Yom Hashoah teaches a different lesson. It commemorates the Warsaw Ghetto uprising — a revolt that was militarily doomed and morally eternal. Starving Jews, facing a ruthless army, chose resistance. They did not fight because they thought they would win. They fought to assert that even in a world collapsing into barbarism, Jews still possessed agency and dignity. They would not go like sheep to the slaughter.
And then there is today, International Holocaust Remembrance Day, so designated by the United Nations General Assembly on Nov. 1, 2005. The world’s community needs this commemoration because on this day 81 years ago, Soviet troops liberated the Auschwitz-Birkenau extermination camp, and the commemoration therefore marks the European participation in liberation.
More than that, though, as Holocaust denial goes mainstream in our culture and as Holocaust education diminishes, it is even that more crucial. As Simon Sebag Montefiore writes in The Free Press:
The Daily Mail recently reported that the number of schools teaching Holocaust history in the UK has halved since October 7, 2023 …
The traditional denial of the Holocaust, by people who insist it didn’t happen but rather wish it had, is no longer a strange monstrosity incubated in the dank laboratories of neo-Nazis and cranks. Instead, in traditional denial and ideological distortion, they have been joined by a new alliance that involves what used to be called “radical” or “progressive” and a conservative Islamism, along with Western “anticolonial” supporters of organizations like Hamas and states like the Iranian dictatorship …
This tribal indulgence has made it easier for people with malign agendas to minimize or distort the Holocaust for their own ends. Even worse, many Western universities, media, nongovernmental organizations, and charities have abetted the distortion, erasure, or commandeering of the Holocaust.
But, beyond speaking up for truth, this day forces us to ask: How could civilized people stand by, say nothing and do nothing? How did humanity let things get this far? And what would we do differently now?
Which brings us to Minnesota today.
When we hear reports about aggressive U.S. Immigration and Customs Enforcement raids in places like Minneapolis, and enforcement actions leading to the deaths of civilians, we are not in the realm of abstract policy. We are in the realm of moral temperature-taking. We are asking: How does power treat the vulnerable? How easily do we grow numb when suffering happens to “other” people?
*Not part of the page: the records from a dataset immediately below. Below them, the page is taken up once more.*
/-- Table 17.5 with the bases of Table 17.1. The second HP instance is the peer's read-only window of R452. -/
def Reg.info : Reg → RegInfo
  | .arrStatus => ⟨0, 0x300000, 0x40, 256, 32, .core⟩
  | .arrBusyCycles => ⟨0, 0x300008, 0x40, 256, 64, .core⟩
  | .arrFrontBubble => ⟨0, 0x300010, 0x40, 256, 64, .core⟩
  | .arrFeedStall => ⟨0, 0x300018, 0x40, 256, 64, .core⟩
  | .arrVectors => ⟨0, 0x300020, 0x40, 256, 64, .core⟩
  | .arrParityCnt => ⟨0, 0x300028, 0x40, 256, 32, .core⟩
  | .arrCtl => ⟨0, 0x300030, 0x40, 256, 32, .core⟩
  | .sumacHistCfg => ⟨0, 0xC00000, 0x0, 1, 32, .package⟩
  | .sumacPolicyCfg => ⟨0, 0xC00004, 0x0, 1, 32, .package⟩
  | .sumacFbretCfg => ⟨0, 0xC00008, 0x0, 1, 32, .package⟩
  | .sumacGfmtCfg => ⟨0, 0xC0000C, 0x0, 1, 32, .package⟩
  | .sumacCtl => ⟨0, 0xC00020, 0x0, 1, 32, .package⟩
  | .sumacStatus => ⟨0, 0xC00024, 0x0, 1, 32, .package⟩
  | .sumacSlot => ⟨0, 0xE00000, 0x40, 32768, 512, .package⟩
  | .fdrSliceCfg => ⟨0, 0x320000, 0x0, 1, 32, .package⟩
  | .safTruncCnt => ⟨0, 0x310000, 0x40, 256, 64, .core⟩
  | .safFloorCnt => ⟨0, 0x310008, 0x40, 256, 64, .core⟩
  | .safSpillCnt => ⟨0, 0x310010, 0x40, 256, 64, .core⟩
  | .safOvfCnt => ⟨0, 0x310018, 0x40, 256, 32, .core⟩
  | .safLaneStatus => ⟨0, 0x31001C, 0x40, 256, 32, .core⟩
  | .safCtl => ⟨0, 0x310020, 0x40, 256, 32, .core⟩
  | .safSpillBase => ⟨0, 0x318000, 0x100, 2, 32, .package⟩
  | .safSpillSize => ⟨0, 0x318004, 0x100, 2, 32, .package⟩
  | .safSpillFree => ⟨0, 0x318008, 0x100, 2, 32, .die⟩
  | .safSpillHwm => ⟨0, 0x31800C, 0x100, 2, 32, .die⟩
  | .safSpillGen => ⟨0, 0x318010, 0x100, 2, 32, .package⟩
  | .safSpillFail => ⟨0, 0x318014, 0x100, 2, 32, .package⟩
  | .safDieCtl => ⟨0, 0x318018, 0x100, 2, 32, .package⟩
  | .cardStatus => ⟨0, 0x330000, 0x40, 64, 32, .core⟩
  | .cardRows => ⟨0, 0x330008, 0x40, 64, 64, .core⟩
  | .cardSideEcc => ⟨0, 0x330010, 0x40, 64, 32, .core⟩
  | .cardSideValid => ⟨0, 0x330014, 0x40, 64, 32, .core⟩
  | .cardCtl => ⟨0, 0x330018, 0x40, 64, 32, .core⟩
  | .updUnitStatus => ⟨0, 0x350000, 0x100, 8, 32, .die⟩
  | .updUnitParams => ⟨0, 0x350008, 0x100, 8, 64, .die⟩
  | .updUnitEvents => ⟨0, 0x350010, 0x100, 8, 32, .package⟩
  | .updUnitScrub => ⟨0, 0x350014, 0x100, 8, 32, .package⟩
  | .updUnitOvf => ⟨0, 0x350018, 0x100, 8, 32, .package⟩
  | .updUnitClamp => ⟨0, 0x35001C, 0x100, 8, 32, .package⟩
  | .updGrpNprev => ⟨0, 0x351000, 0x80, 16, 64, .package⟩
  | .updGrpClip => ⟨0, 0x351008, 0x80, 16, 32, .package⟩
  | .updGrpStatus => ⟨0, 0x35100C, 0x80, 16, 32, .package⟩
  | .updGrpNoise => ⟨0, 0x351010, 0x80, 16, 96, .package⟩
  | .updClipTol => ⟨0, 0x352000, 0x0, 1, 32, .package⟩
  | .updClipHead => ⟨0, 0x352004, 0x0, 1, 32, .package⟩
  | .updClipFb => ⟨0, 0x352008, 0x0, 1, 32, .package⟩
  | .updFpCfg => ⟨0, 0x35200C, 0x0, 1, 32, .package⟩
  | .updFpKey => ⟨0, 0x352010, 0x0, 1, 128, .package⟩
  | .updNoiseCfg => ⟨0, 0x352020, 0x0, 1, 32, .package⟩
  | .updLedgerBase => ⟨0, 0x352030, 0x8, 2, 32, .package⟩
  | .updCtl => ⟨0, 0x352040, 0x0, 1, 32, .package⟩
  | .lyrCfg => ⟨0, 0x360000, 0x0, 1, 32, .package⟩
  | .lyrLaneCfg => ⟨0, 0x360004, 0x0, 1, 32, .package⟩
  | .lyrRowCfg => ⟨0, 0x360008, 0x0, 1, 32, .package⟩
  | .lyrCtl => ⟨0, 0x36000C, 0x0, 1, 32, .package⟩
  | .lyrQuiesce => ⟨0, 0x360010, 0x8, 2, 64, .package⟩
  | .lyrPortStatus => ⟨0, 0x361000, 0x80, 384, 32, .package⟩
  | .lyrPortEcc => ⟨0, 0x361008, 0x80, 384, 64, .package⟩
  | .lyrPortRepair => ⟨0, 0x361040, 0x80, 384, 512, .package⟩
  | .lyrSegRows => ⟨0, 0x36E000, 0x10, 64, 64, .package⟩
  | .lyrThm => ⟨0, 0x370000, 0x10, 160, 128, .package⟩
  | .memIlvCfg => ⟨0, 0x380000, 0x0, 1, 32, .package⟩
  | .memCfg => ⟨0, 0x380004, 0x0, 1, 32, .package⟩
  | .memPcCfg => ⟨0, 0x380008, 0x0, 1, 32, .package⟩
  | .memScrubCfg => ⟨0, 0x38000C, 0x0, 1, 32, .package⟩
  | .memPwrCfg => ⟨0, 0x380010, 0x0, 1, 64, .package⟩
  | .memCtl => ⟨0, 0x380018, 0x0, 1, 32, .package⟩
  | .memCapacity => ⟨0, 0x380020, 0x0, 1, 32, .package⟩
  | .memStackStatus => ⟨0, 0x380100, 0x40, 8, 64, .stack⟩
  | .memPcEcc => ⟨0, 0x381000, 0x10, 528, 64, .package⟩
  | .memResetStatus => ⟨0, 0x383200, 0x8, 8, 32, .package⟩
  | .dmaEngStatus => ⟨0, 0x600000, 0x40, 32, 32, .die⟩
  | .dmaEngBytes => ⟨0, 0x600008, 0x40, 32, 64, .die⟩
  | .dmaEngErr => ⟨0, 0x600010, 0x40, 32, 32, .package⟩
  | .dmaPlanCfg => ⟨0, 0x601000, 0x0, 1, 32, .package⟩
  | .dmaPlanGrp => ⟨0, 0x601100, 0x40, 16, 384, .package⟩
  | .dmaPlanEntry => ⟨0, 0x700000, 0x20, 16384, 256, .package⟩
  | .fenStatus => ⟨0, 0x390000, 0x40, 2, 64, .die⟩
  | .semValue => ⟨0, 0x1000000, 0x8, 262144, 64, .package⟩
  | .semQueue => ⟨0, 0x1200000, 0x10, 4096, 128, .package⟩
  | .semSchedCfg => ⟨0, 0x1300000, 0x0, 1, 32, .package⟩
  | .semPrioRange => ⟨0, 0x1300008, 0x0, 1, 64, .package⟩
  | .semPrioWeight => ⟨0, 0x1300010, 0x0, 1, 32, .package⟩
  | .semStage => ⟨0, 0x1301000, 0x10, 64, 128, .package⟩
  | .blCfg => ⟨0, 0x800000, 0x0, 1, 32, .package⟩
  | .blE2eCfg => ⟨0, 0x800004, 0x0, 1, 32, .package⟩
  | .blLaneCfg => ⟨0, 0x800008, 0x0, 1, 32, .package⟩
  | .blLinkStatus => ⟨0, 0x800100, 0x40, 36, 32, .link⟩
  | .blLinkReplay => ⟨0, 0x800108, 0x40, 36, 64, .package⟩
  | .blLinkFec => ⟨0, 0x800110, 0x40, 36, 64, .package⟩
  | .blLinkLane => ⟨0, 0x800120, 0x40, 36, 128, .link⟩
  | .blRmaWin => ⟨0, 0x802000, 0x10, 16, 128, .package⟩
  | .blRmaSem => ⟨0, 0x802100, 0x0, 1, 64, .package⟩
  | .blSemWatch => ⟨0, 0x803000, 0x8, 4096, 64, .package⟩
  | .blErr => ⟨0, 0x802200, 0x0, 1, 64, .package⟩
  | .blRoute => ⟨0, 0x900000, 0x4, 16384, 32, .package⟩
  | .collTreeStatus => ⟨0, 0x3A0000, 0x10, 1024, 128, .package⟩
  | .collTreeBase => ⟨0, 0x3A4000, 0x0, 1, 64, .package⟩
  | .collExactStats => ⟨0, 0x3A4008, 0x0, 1, 64, .package⟩
  | .hpCfg => ⟨0, 0x100000, 0x80000, 2, 64, .package⟩
  | .hpPortState => ⟨0, 0x100008, 0x80000, 2, 32, .package⟩
  | .hpAttach => ⟨0, 0x10000C, 0x80000, 2, 32, .package⟩
  | .hpAdopt => ⟨0, 0x100010, 0x80000, 2, 32, .package⟩
  | .hpHeartbeat => ⟨0, 0x100014, 0x80000, 2, 32, .hostPort⟩
  | .hpHbLast => ⟨0, 0x100018, 0x80000, 2, 64, .package⟩
  | .hpDrvVersion => ⟨0, 0x100020, 0x80000, 2, 32, .hostPort⟩
  | .hpHoldBase => ⟨0, 0x100028, 0x80000, 2, 64, .package⟩
  | .hpErr => ⟨0, 0x100030, 0x80000, 2, 64, .package⟩
  | .kringBaseLo => ⟨0, 0x200000, 0x40, 16384, 32, .package⟩
  | .kringBaseHi => ⟨0, 0x200004, 0x40, 16384, 32, .package⟩
  | .kringCqbaseLo => ⟨0, 0x200008, 0x40, 16384, 32, .package⟩
  | .kringCqbaseHi => ⟨0, 0x20000C, 0x40, 16384, 32, .package⟩
  | .kringCfg => ⟨0, 0x200010, 0x40, 16384, 32, .package⟩
  | .kringIrq => ⟨0, 0x200014, 0x40, 16384, 32, .package⟩
  | .kringStart => ⟨0, 0x200018, 0x40, 16384, 32, .package⟩
  | .kringCtl => ⟨0, 0x20001C, 0x40, 16384, 32, .package⟩
  | .kringCounts => ⟨0, 0x200020, 0x40, 16384, 128, .package⟩
  | .kringStatus => ⟨0, 0x200030, 0x40, 16384, 32, .package⟩
  | .kringDbSq => ⟨2, 0x0, 0x1000, 16384, 32, .package⟩
  | .kringDbCq => ⟨2, 0x4, 0x1000, 16384, 32, .package⟩
  | .mbxCtl => ⟨0, 0x3B0000, 0x0, 1, 32, .package⟩
  | .mbxMap => ⟨0, 0x3B0100, 0x4, 32, 32, .package⟩
  | .mbxErr => ⟨0, 0x3B0200, 0x0, 1, 64, .package⟩
  | .mbxFwStatus => ⟨0, 0x3B0300, 0x0, 1, 32, .package⟩
  | .mbxFwVersion => ⟨0, 0x3B0304, 0x0, 1, 64, .package⟩
  | .mbxFwAct => ⟨0, 0x3B0310, 0x0, 1, 64, .package⟩
  | .mbxCompStatus => ⟨0, 0x3B0400, 0x8, 6, 64, .package⟩
  | .mbxChStatus => ⟨4, 0x0, 0x8000, 32, 32, .package⟩
  | .mbxChDb => ⟨4, 0x4, 0x8000, 32, 32, .package⟩
  | .mbxChWake => ⟨4, 0x8, 0x8000, 32, 32, .package⟩
  | .mbxChCfg => ⟨4, 0xC, 0x8000, 32, 32, .hostPort⟩
  | .pwrCfg => ⟨0, 0x3C0000, 0x0, 1, 64, .package⟩
  | .pwrStatus => ⟨0, 0x3C0008, 0x0, 1, 64, .package⟩
  | .pwrInput => ⟨0, 0x3C0010, 0x0, 1, 64, .package⟩
  | .pwrEnergy => ⟨0, 0x3C0018, 0x0, 1, 64, .package⟩
  | .pwrShare => ⟨0, 0x3C0020, 0x0, 1, 64, .package⟩
  | .pwrDroopCfg => ⟨0, 0x3C0028, 0x0, 1, 32, .package⟩
  | .pwrSleepCfg => ⟨0, 0x3C0030, 0x0, 1, 32, .package⟩
  | .pwrDie => ⟨0, 0x3C0100, 0x40, 2, 64, .die⟩
  | .pwrStep => ⟨0, 0x3C0108, 0x40, 2, 32, .package⟩
  | .thmCfg => ⟨0, 0x3D0000, 0x0, 1, 32, .package⟩
  | .thmStatus => ⟨0, 0x3D0010, 0x10, 2, 128, .package⟩
  | .thmShutdown => ⟨0, 0x3D0040, 0x0, 1, 128, .anise⟩
  | .ageCfg => ⟨0, 0x3E0000, 0x0, 1, 32, .package⟩
  | .ageRegion => ⟨0, 0x3E0100, 0x10, 32, 128, .package⟩
  | .aniTimebase => ⟨0, 0x3F0000, 0x0, 1, 64, .anise⟩
  | .aniPowerCycles => ⟨0, 0x3F0008, 0x0, 1, 32, .anise⟩
  | .nutCfg => ⟨0, 0x400000, 0x0, 1, 64, .package⟩
  | .nutTelCfg => ⟨0, 0x400008, 0x0, 1, 64, .package⟩
  | .nutStatus => ⟨0, 0x400010, 0x0, 1, 128, .package⟩
  | .nutTelStatus => ⟨0, 0x400020, 0x0, 1, 64, .package⟩
  | .cfgRegistryStatus => ⟨0, 0x410400, 0x0, 1, 64, .package⟩
  | .cfgRetireCfg => ⟨0, 0x410408, 0x0, 1, 32, .package⟩
  | .cfgBgStatus => ⟨0, 0x410500, 0x10, 9, 128, .package⟩
  | .cfgBootStatus => ⟨0, 0x410000, 0x0, 1, 64, .package⟩
  | .cfgImageStatus => ⟨0, 0x410008, 0x0, 1, 64, .package⟩
  | .cfgFloors => ⟨0, 0x410010, 0x0, 1, 64, .package⟩
  | .cfgDebug => ⟨0, 0x410018, 0x0, 1, 32, .package⟩
  | .aniResetCause => ⟨0, 0x3F0010, 0x0, 1, 128, .anise⟩
  | .idVendor => ⟨0, 0x0, 0x0, 1, 32, .package⟩
  | .idRev => ⟨0, 0x4, 0x0, 1, 32, .package⟩
  | .idPart => ⟨0, 0x8, 0x0, 1, 64, .package⟩
  | .idSerial => ⟨0, 0x10, 0x0, 1, 128, .package⟩
  | .idPort => ⟨0, 0x20, 0x0, 1, 32, .package⟩
  | .idLayout => ⟨0, 0x24, 0x0, 1, 32, .package⟩
  | .hpEvtStatus => ⟨0, 0x1000, 0x100, 2, 64, .package⟩
  | .hpEvtEn => ⟨0, 0x1008, 0x100, 2, 64, .hostPort⟩
  | .hpDevSummary => ⟨0, 0x1200, 0x0, 1, 64, .package⟩
  | .hpRingErr => ⟨0, 0x4000, 0x0, 1, 16384, .package⟩
  | .capHdr => ⟨0, 0x8000, 0x0, 1, 64, .package⟩
  | .capStamp => ⟨0, 0x8008, 0x0, 1, 64, .package⟩
  | .capCores => ⟨0, 0x8010, 0x0, 1, 64, .package⟩
  | .capArrays => ⟨0, 0x8020, 0x0, 1, 256, .package⟩
  | .capCounts => ⟨0, 0x8040, 0x0, 1, 64, .package⟩
  | .capDram => ⟨0, 0x8048, 0x0, 1, 64, .package⟩
  | .capLayers => ⟨0, 0x8050, 0x0, 1, 64, .package⟩
  | .capBond => ⟨0, 0x8058, 0x0, 1, 64, .package⟩
  | .capLinks => ⟨0, 0x8060, 0x0, 1, 128, .package⟩
  | .capClock => ⟨0, 0x8070, 0x0, 1, 64, .package⟩
  | .capPc => ⟨0, 0x8080, 0x0, 1, 640, .package⟩
  | .capPeak => ⟨0, 0x80E0, 0x4, 10, 32, .package⟩

/-- Part 0 of Reg.all. -/
def regAllPart0 : List Reg :=
  [.arrStatus, .arrBusyCycles, .arrFrontBubble, .arrFeedStall, .arrVectors, .arrParityCnt,
    .arrCtl, .sumacHistCfg, .sumacPolicyCfg, .sumacFbretCfg, .sumacGfmtCfg, .sumacCtl,
    .sumacStatus, .sumacSlot, .fdrSliceCfg, .safTruncCnt, .safFloorCnt, .safSpillCnt,
    .safOvfCnt, .safLaneStatus, .safCtl, .safSpillBase, .safSpillSize, .safSpillFree,
    .safSpillHwm, .safSpillGen, .safSpillFail, .safDieCtl, .cardStatus, .cardRows,
    .cardSideEcc, .cardSideValid, .cardCtl, .updUnitStatus, .updUnitParams, .updUnitEvents,
    .updUnitScrub, .updUnitOvf, .updUnitClamp, .updGrpNprev, .updGrpClip, .updGrpStatus,
    .updGrpNoise, .updClipTol, .updClipHead, .updClipFb, .updFpCfg, .updFpKey,
    .updNoiseCfg, .updLedgerBase, .updCtl, .lyrCfg, .lyrLaneCfg, .lyrRowCfg,
    .lyrCtl, .lyrQuiesce, .lyrPortStatus, .lyrPortEcc, .lyrPortRepair, .lyrSegRows]

/-- Part 1 of Reg.all. -/
def regAllPart1 : List Reg :=
  [.lyrThm, .memIlvCfg, .memCfg, .memPcCfg, .memScrubCfg, .memPwrCfg,
    .memCtl, .memCapacity, .memStackStatus, .memPcEcc, .memResetStatus, .dmaEngStatus,
    .dmaEngBytes, .dmaEngErr, .dmaPlanCfg, .dmaPlanGrp, .dmaPlanEntry, .fenStatus,
    .semValue, .semQueue, .semSchedCfg, .semPrioRange, .semPrioWeight, .semStage,
    .blCfg, .blE2eCfg, .blLaneCfg, .blLinkStatus, .blLinkReplay, .blLinkFec,
    .blLinkLane, .blRmaWin, .blRmaSem, .blSemWatch, .blErr, .blRoute,
    .collTreeStatus, .collTreeBase, .collExactStats, .hpCfg, .hpPortState, .hpAttach,
    .hpAdopt, .hpHeartbeat, .hpHbLast, .hpDrvVersion, .hpHoldBase, .hpErr,
    .kringBaseLo, .kringBaseHi, .kringCqbaseLo, .kringCqbaseHi, .kringCfg, .kringIrq,
    .kringStart, .kringCtl, .kringCounts, .kringStatus, .kringDbSq, .kringDbCq]

/-- Part 2 of Reg.all. -/
def regAllPart2 : List Reg :=
  [.mbxCtl, .mbxMap, .mbxErr, .mbxFwStatus, .mbxFwVersion, .mbxFwAct,
    .mbxCompStatus, .mbxChStatus, .mbxChDb, .mbxChWake, .mbxChCfg, .pwrCfg,
    .pwrStatus, .pwrInput, .pwrEnergy, .pwrShare, .pwrDroopCfg, .pwrSleepCfg,
    .pwrDie, .pwrStep, .thmCfg, .thmStatus, .thmShutdown, .ageCfg,
    .ageRegion, .aniTimebase, .aniPowerCycles, .nutCfg, .nutTelCfg, .nutStatus,
    .nutTelStatus, .cfgRegistryStatus, .cfgRetireCfg, .cfgBgStatus, .cfgBootStatus, .cfgImageStatus,
    .cfgFloors, .cfgDebug, .aniResetCause, .idVendor, .idRev, .idPart,
    .idSerial, .idPort, .idLayout, .hpEvtStatus, .hpEvtEn, .hpDevSummary,
    .hpRingErr, .capHdr, .capStamp, .capCores, .capArrays, .capCounts,
    .capDram, .capLayers, .capBond, .capLinks, .capClock, .capPc]

/-- Part 3 of Reg.all. -/
def regAllPart3 : List Reg :=
  [.capPeak]

/-- Every register, in the order of the declaration. -/
def Reg.all : List Reg := regAllPart0 ++ regAllPart1 ++ regAllPart2 ++ regAllPart3

end Sys2Proof.Machine
end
Let me be clear that I am deeply wary of cheap Holocaust comparisons. Not every injustice is Nazism. Not every political opponent is Hitler. That kind of rhetoric dishonors history. But history does offer patterns. Totalitarianism – and yes, fascism – happens slowly. Attach fear to policy, normalize dehumanizing language, encourage people to simply go along to get along, and there you have it.
What protects America from going the way of Germany in the 1930s? Germany did not have thousands of people protesting in the streets. America does.
Jews are in a battle against amnesia. With every passing year, more Holocaust survivors die. Soon, there will be no living witnesses. Memory will depend entirely on us — and, as the philosopher Moshe Halbertal taught, memory is not nostalgia. It always commands the remember-er to act.
So yes, we need all three days — Kristallnacht to remember how hatred escalates and to train ourselves to notice early warning signs; Yom Hashoah to remember Jewish resistance and to teach our children that dignity is not conditional; and International Holocaust Remembrance Day to remember liberation and to remind the world that intervention, though late, still mattered.
On Monday, the Jewish people tearfully welcomed their last hostage home. People are removing their yellow hostage ribbons. Some say that the return of his body marks the end of this dark chapter.
But, to remember is not only to dig into the ancient, or even recent, past. It is about who we are right now. It is about how fiercely we insist on the value of every human life. It is about our refusal to let grief turn into indifference or rage into dehumanization.
We remember because the story is not over; neither are we.